Problem description: Please repeat the records below exactly, from the first line through the line containing "else if fmt < 4 then .unsupRen23", and nothing more.

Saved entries

##############################

-- ==== Sys2Proof/Decode.lean ====
section
/-! DEFINITION. The header word, the decoder and the encoder (spec/30_encoding.md R71, R73, R80 to R86), and the
numbering of a request's bits that the host's opcode table uses (log 14). -/

namespace Sys2Proof

/-- Why a request cannot be read. Both are requests the host must not build (R73, R86). -/
inductive DecodeError where
  /-- LEN is not the number of payload elements (R73, U2). -/
  | lengthMismatch
  /-- The payload elements are not of the width that OP gives them (R86; log 8). -/
  | payloadWidth
  deriving DecidableEq, Repr

/-! ### The header word (R71, R80) -/

/-- OP = HDR[7:0]. -/
def Header.op (hdr : BitVec 64) : BitVec 8 := hdr.extractLsb' 0 8

/-- MW = HDR[23:8]. -/
def Header.mw (hdr : BitVec 64) : Px := hdr.extractLsb' 8 16

/-- H = HDR[39:24]. -/
def Header.h (hdr : BitVec 64) : Px := hdr.extractLsb' 24 16

/-- LEN = HDR[63:40]. -/
def Header.len (hdr : BitVec 64) : BitVec 24 := hdr.extractLsb' 40 24

/-- FN = OP[7:4]. -/
def Op.fn (op : BitVec 8) : BitVec 4 := op.extractLsb' 4 4

/-- FMT = OP[3:0]. -/
def Op.fmt (op : BitVec 8) : BitVec 4 := op.extractLsb' 0 4

/-- `HDR = OP + MW*2^8 + H*2^24 + LEN*2^40` (R71): the four fields side by side, LEN highest. -/
def Header.pack (op : BitVec 8) (mw h : Px) (len : BitVec 24) : BitVec 64 :=
  len ++ h ++ mw ++ op

/-! ### Decoding (R80, R82 to R84) -/

/-- FN = 0, render: FMT 0 and 1 name the formats, the others are unsupported (R82, R83). -/
def decodeRen (fmt : BitVec 4) (mw h : Px) (cs : List Character) : Instr :=
  if fmt = 0 then .renEan13 mw h cs
  else if fmt = 1 then .renC128 mw h cs
  else if fmt < 4 then .unsupRen23 (fmt.extractLsb' 0 1) mw h cs
  else if fmt < 8 then .unsupRen47 (fmt.extractLsb' 0 2) mw h cs
  else .unsupRen8F (fmt.extractLsb' 0 3) mw h cs

/-- FN = 1, encode (R82, R83). -/
def decodeEnc (fmt : BitVec 4) (mw h : Px) (cs : List Character) : Instr :=
  if fmt = 0 then .encEan13 mw h cs
  else if fmt = 1 then .encC128 mw h cs
  else if fmt < 4 then .unsupEnc23 (fmt.extractLsb' 0 1) mw h cs
  else if fmt < 8 then .unsupEnc47 (fmt.extractLsb' 0 2) mw h cs
  else .unsupEnc8F (fmt.extractLsb' 0 3) mw h cs

/-- FN = 2, check (R82, R83). -/
def decodeChk (fmt : BitVec 4) (mw h : Px) (cs : List Character) : Instr :=
  if fmt = 0 then .chkEan13 mw h cs
  else if fmt = 1 then .chkC128 mw h cs
  else if fmt < 4 then .unsupChk23 (fmt.extractLsb' 0 1) mw h cs
  else if fmt < 8 then .unsupChk47 (fmt.extractLsb' 0 2) mw h cs
  else .unsupChk8F (fmt.extractLsb' 0 3) mw h cs

/-- FN = 3 with FMT not 0: reserved (R84). `decodeOp` takes FMT = 0, COMPOSE itself, before it comes here. -/
def decodeReservedCompose (fmt : BitVec 4) (mw h : Px) (cs : List Character) : Instr :=
  if fmt < 2 then .unsupCompose1 mw h cs
  else if fmt < 4 then .unsupCompose23 (fmt.extractLsb' 0 1) mw h cs
  else if fmt < 8 then .unsupCompose47 (fmt.extractLsb' 0 2) mw h cs
  else .unsupCompose8F (fmt.extractLsb' 0 3) mw h cs

/-- Every operation whose payload is characters: all of them but COMPOSE (R86). FN 4 to 15 is reserved (R84). -/
def decodeChars (op : BitVec 8) (mw h : Px) (cs : List Character) : Instr :=
  let fn := Op.fn op
  let fmt := Op.fmt op
  if fn = 0 then decodeRen fmt mw h cs
  else if fn = 1 then decodeEnc fmt mw h cs
  else if fn = 2 then decodeChk fmt mw h cs
  else if fn = 3 then decodeReservedCompose fmt mw h cs
  else if fn < 8 then .unsupFn47 (op.extractLsb' 0 6) mw h cs
  else if fn < 12 then .unsupFn8B (op.extractLsb' 0 6) mw h cs
  else .unsupFnCF (op.extractLsb' 0 6) mw h cs

/-- The instruction OP selects (R82 to R84). The width of a payload element depends only on OP: 1 bit for OP
0x30, CHARW bits otherwise (R86). -/
def decodeOp (op : BitVec 8) (mw h : Px) (pay : Payload) : Except DecodeError Instr :=
  if op = 0x30 then
    match pay with
    | .bits bs  => .ok (.compose mw h bs)
    | .chars _  => .error .payloadWidth
  else
    match pay with
    | .chars cs => .ok (decodeChars op mw h cs)
    | .bits _   => .error .payloadWidth

/-- The decoder, total on every request: LEN must be the exact number of payload elements (R73). -/
def decode (r : Request) : Except DecodeError Instr :=
  if r.pay.length = (Header.len r.hdr).toNat then
    decodeOp (Header.op r.hdr) (Header.mw r.hdr) (Header.h r.hdr) r.pay
  else .error .lengthMismatch

/-! ### Encoding (R71, R82 to R84) -/

/-- The operation code of an instruction: the row's fixed bits, then the free ones. -/
def Instr.op : Instr → BitVec 8
  | .renEan13 .. => 0x00
  | .renC128 ..  => 0x01
  | .encEan13 .. => 0x10
  | .encC128 ..  => 0x11
  | .chkEan13 .. => 0x20
  | .chkC128 ..  => 0x21
  | .compose ..  => 0x30
  | .unsupRen23 sel ..     => 0b0000001#7 ++ sel
  | .unsupRen47 sel ..     => 0b000001#6 ++ sel
  | .unsupRen8F sel ..     => 0b00001#5 ++ sel
  | .unsupEnc23 sel ..     => 0b0001001#7 ++ sel
  | .unsupEnc47 sel ..     => 0b000101#6 ++ sel
  | .unsupEnc8F sel ..     => 0b00011#5 ++ sel
  | .unsupChk23 sel ..     => 0b0010001#7 ++ sel
  | .unsupChk47 sel ..     => 0b001001#6 ++ sel
  | .unsupChk8F sel ..     => 0b00101#5 ++ sel
  | .unsupCompose1 ..      => 0x31
  | .unsupCompose23 sel .. => 0b0011001#7 ++ sel
  | .unsupCompose47 sel .. => 0b001101#6 ++ sel
  | .unsupCompose8F sel .. => 0b00111#5 ++ sel
  | .unsupFn47 sel ..      => 0b01#2 ++ sel
  | .unsupFn8B sel ..      => 0b10#2 ++ sel
  | .unsupFnCF sel ..      => 0b11#2 ++ sel

/-- The request that stands for an instruction: its header word and its payload (R70, R71). -/
def encode (i : Instr) : Request where
  hdr := Header.pack i.op i.mw i.h (BitVec.ofNat 24 i.payload.length)
  pay := i.payload

/-! ### The opcode table (spec/opcode_table.json) -/

/-- One row: OP belongs to it when `OP && mask = pattern` (HDR[7:0]; the other header bits are never masked). -/
structure OpcodeRow where
  mnemonic : String
  pattern  : BitVec 8
  mask     : BitVec 8
  deriving DecidableEq, Repr

/-- The rows of the opcode table, in its order. -/
def opcodeTable : List OpcodeRow :=
  [⟨"REN.EAN13", 0x00, 0xFF⟩,
   ⟨"REN.C128", 0x01, 0xFF⟩,
   ⟨"ENC.EAN13", 0x10, 0xFF⟩,
   ⟨"ENC.C128", 0x11, 0xFF⟩,
   ⟨"CHK.EAN13", 0x20, 0xFF⟩,
   ⟨"CHK.C128", 0x21, 0xFF⟩,
   ⟨"COMPOSE", 0x30, 0xFF⟩] ++
  [⟨"UNSUP.REN.2_3", 0x02, 0xFE⟩,
   ⟨"UNSUP.REN.4_7", 0x04, 0xFC⟩,
   ⟨"UNSUP.REN.8_F", 0x08, 0xF8⟩,
   ⟨"UNSUP.ENC.2_3", 0x12, 0xFE⟩,
   ⟨"UNSUP.ENC.4_7", 0x14, 0xFC⟩,
   ⟨"UNSUP.ENC.8_F", 0x18, 0xF8⟩,
   ⟨"UNSUP.CHK.2_3", 0x22, 0xFE⟩,
   ⟨"UNSUP.CHK.4_7", 0x24, 0xFC⟩,
   ⟨"UNSUP.CHK.8_F", 0x28, 0xF8⟩] ++
  [⟨"UNSUP.COMPOSE.1", 0x31, 0xFF⟩,
   ⟨"UNSUP.COMPOSE.2_3", 0x32, 0xFE⟩,
   ⟨"UNSUP.COMPOSE.4_7", 0x34, 0xFC⟩,
   ⟨"UNSUP.COMPOSE.8_F", 0x38, 0xF8⟩,
   ⟨"UNSUP.FN.4_7", 0x40, 0xC0⟩,
   ⟨"UNSUP.FN.8_B", 0x80, 0xC0⟩,
   ⟨"UNSUP.FN.C_F", 0xC0, 0xC0⟩]

/-- The mnemonic of an instruction's row. -/
def Instr.mnemonic : Instr → String
  | .renEan13 .. => "REN.EAN13"
  | .renC128 .. => "REN.C128"
  | .encEan13 .. => "ENC.EAN13"
  | .encC128 .. => "ENC.C128"
  | .chkEan13 .. => "CHK.EAN13"
  | .chkC128 .. => "CHK.C128"
  | .compose .. => "COMPOSE"
  | .unsupRen23 .. => "UNSUP.REN.2_3"
  | .unsupRen47 .. => "UNSUP.REN.4_7"
  | .unsupRen8F .. => "UNSUP.REN.8_F"
  | .unsupEnc23 .. => "UNSUP.ENC.2_3"
  | .unsupEnc47 .. => "UNSUP.ENC.4_7"
  | .unsupEnc8F .. => "UNSUP.ENC.8_F"
  | .unsupChk23 .. => "UNSUP.CHK.2_3"
  | .unsupChk47 .. => "UNSUP.CHK.4_7"
  | .unsupChk8F .. => "UNSUP.CHK.8_F"
  | .unsupCompose1 .. => "UNSUP.COMPOSE.1"
  | .unsupCompose23 .. => "UNSUP.COMPOSE.2_3"
  | .unsupCompose47 .. => "UNSUP.COMPOSE.4_7"
  | .unsupCompose8F .. => "UNSUP.COMPOSE.8_F"
  | .unsupFn47 .. => "UNSUP.FN.4_7"
  | .unsupFn8B .. => "UNSUP.FN.8_B"
  | .unsupFnCF .. => "UNSUP.FN.C_F"

/-! ### A request as numbered bits (log 14)

Bit 0 is HDR bit 0; the payload elements follow the header's 64 bits, element 0 first, each at the width that OP
gives it (R86), its own bit 0 first. -/

/-- Elements of CHARW bits read from bit 64 upward. -/
def charsOfBits (w len : Nat) : List Character :=
  (List.range len).map fun k => BitVec.ofNat 16 (w >>> (64 + 16 * k))

/-- Elements of one bit read from bit 64 upward. -/
def bitsOfBits (w len : Nat) : List Bit :=
  (List.range len).map fun k => w.testBit (64 + k)

/-- The request whose numbered bits are those of `w`. -/
def requestOfBits (w : Nat) : Request :=
  let hdr := BitVec.ofNat 64 w
  { hdr := hdr
    pay := if Header.op hdr = 0x30 then .bits (bitsOfBits w (Header.len hdr).toNat)
           else .chars (charsOfBits w (Header.len hdr).toNat) }

/-- Characters as one number, element 0 in the lowest 16 bits. -/
def bitsOfChars : List Character → Nat
  | []      => 0
  | c :: cs => c.toNat + 2 ^ 16 * bitsOfChars cs

/-- Pattern bits as one number, element 0 in the lowest bit. -/
def bitsOfPattern : List Bit → Nat
  | []      => 0
  | b :: bs => b.toNat + 2 * bitsOfPattern bs

/-- The numbered bits of a request: the other direction of `requestOfBits`. -/
def bitsOfRequest (r : Request) : Nat :=
  r.hdr.toNat + 2 ^ 64 * (match r.pay with
    | .chars cs => bitsOfChars cs
    | .bits bs  => bitsOfPattern bs)

/-- The instruction the decoder reads from an instruction whose bits are `w`, the bits from `nbits` upward
being 0. -/
def decodeTableWord (nbits w : Nat) : Option Instr :=
  match decode (requestOfBits (w % 2 ^ nbits)) with
  | .ok i    => some i
  | .error _ => none

end Sys2Proof
end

##############################

Solution to the problem:
-- ==== Sys2Proof/Decode.lean ====
section
/-! DEFINITION. The header word, the decoder and the encoder (spec/30_encoding.md R71, R73, R80 to R86), and the
numbering of a request's bits that the host's opcode table uses (log 14). -/

namespace Sys2Proof

/-- Why a request cannot be read. Both are requests the host must not build (R73, R86). -/
inductive DecodeError where
  /-- LEN is not the number of payload elements (R73, U2). -/
  | lengthMismatch
  /-- The payload elements are not of the width that OP gives them (R86; log 8). -/
  | payloadWidth
  deriving DecidableEq, Repr

/-! ### The header word (R71, R80) -/

/-- OP = HDR[7:0]. -/
def Header.op (hdr : BitVec 64) : BitVec 8 := hdr.extractLsb' 0 8

/-- MW = HDR[23:8]. -/
def Header.mw (hdr : BitVec 64) : Px := hdr.extractLsb' 8 16

/-- H = HDR[39:24]. -/
def Header.h (hdr : BitVec 64) : Px := hdr.extractLsb' 24 16

/-- LEN = HDR[63:40]. -/
def Header.len (hdr : BitVec 64) : BitVec 24 := hdr.extractLsb' 40 24

/-- FN = OP[7:4]. -/
def Op.fn (op : BitVec 8) : BitVec 4 := op.extractLsb' 4 4

/-- FMT = OP[3:0]. -/
def Op.fmt (op : BitVec 8) : BitVec 4 := op.extractLsb' 0 4

/-- `HDR = OP + MW*2^8 + H*2^24 + LEN*2^40` (R71): the four fields side by side, LEN highest. -/
def Header.pack (op : BitVec 8) (mw h : Px) (len : BitVec 24) : BitVec 64 :=
  len ++ h ++ mw ++ op

/-! ### Decoding (R80, R82 to R84) -/

/-- FN = 0, render: FMT 0 and 1 name the formats, the others are unsupported (R82, R83). -/
def decodeRen (fmt : BitVec 4) (mw h : Px) (cs : List Character) : Instr :=
  if fmt = 0 then .renEan13 mw h cs
  else if fmt = 1 then .renC128 mw h cs
  else if fmt < 4 then .unsupRen23 (fmt.extractLsb' 0 1) mw h cs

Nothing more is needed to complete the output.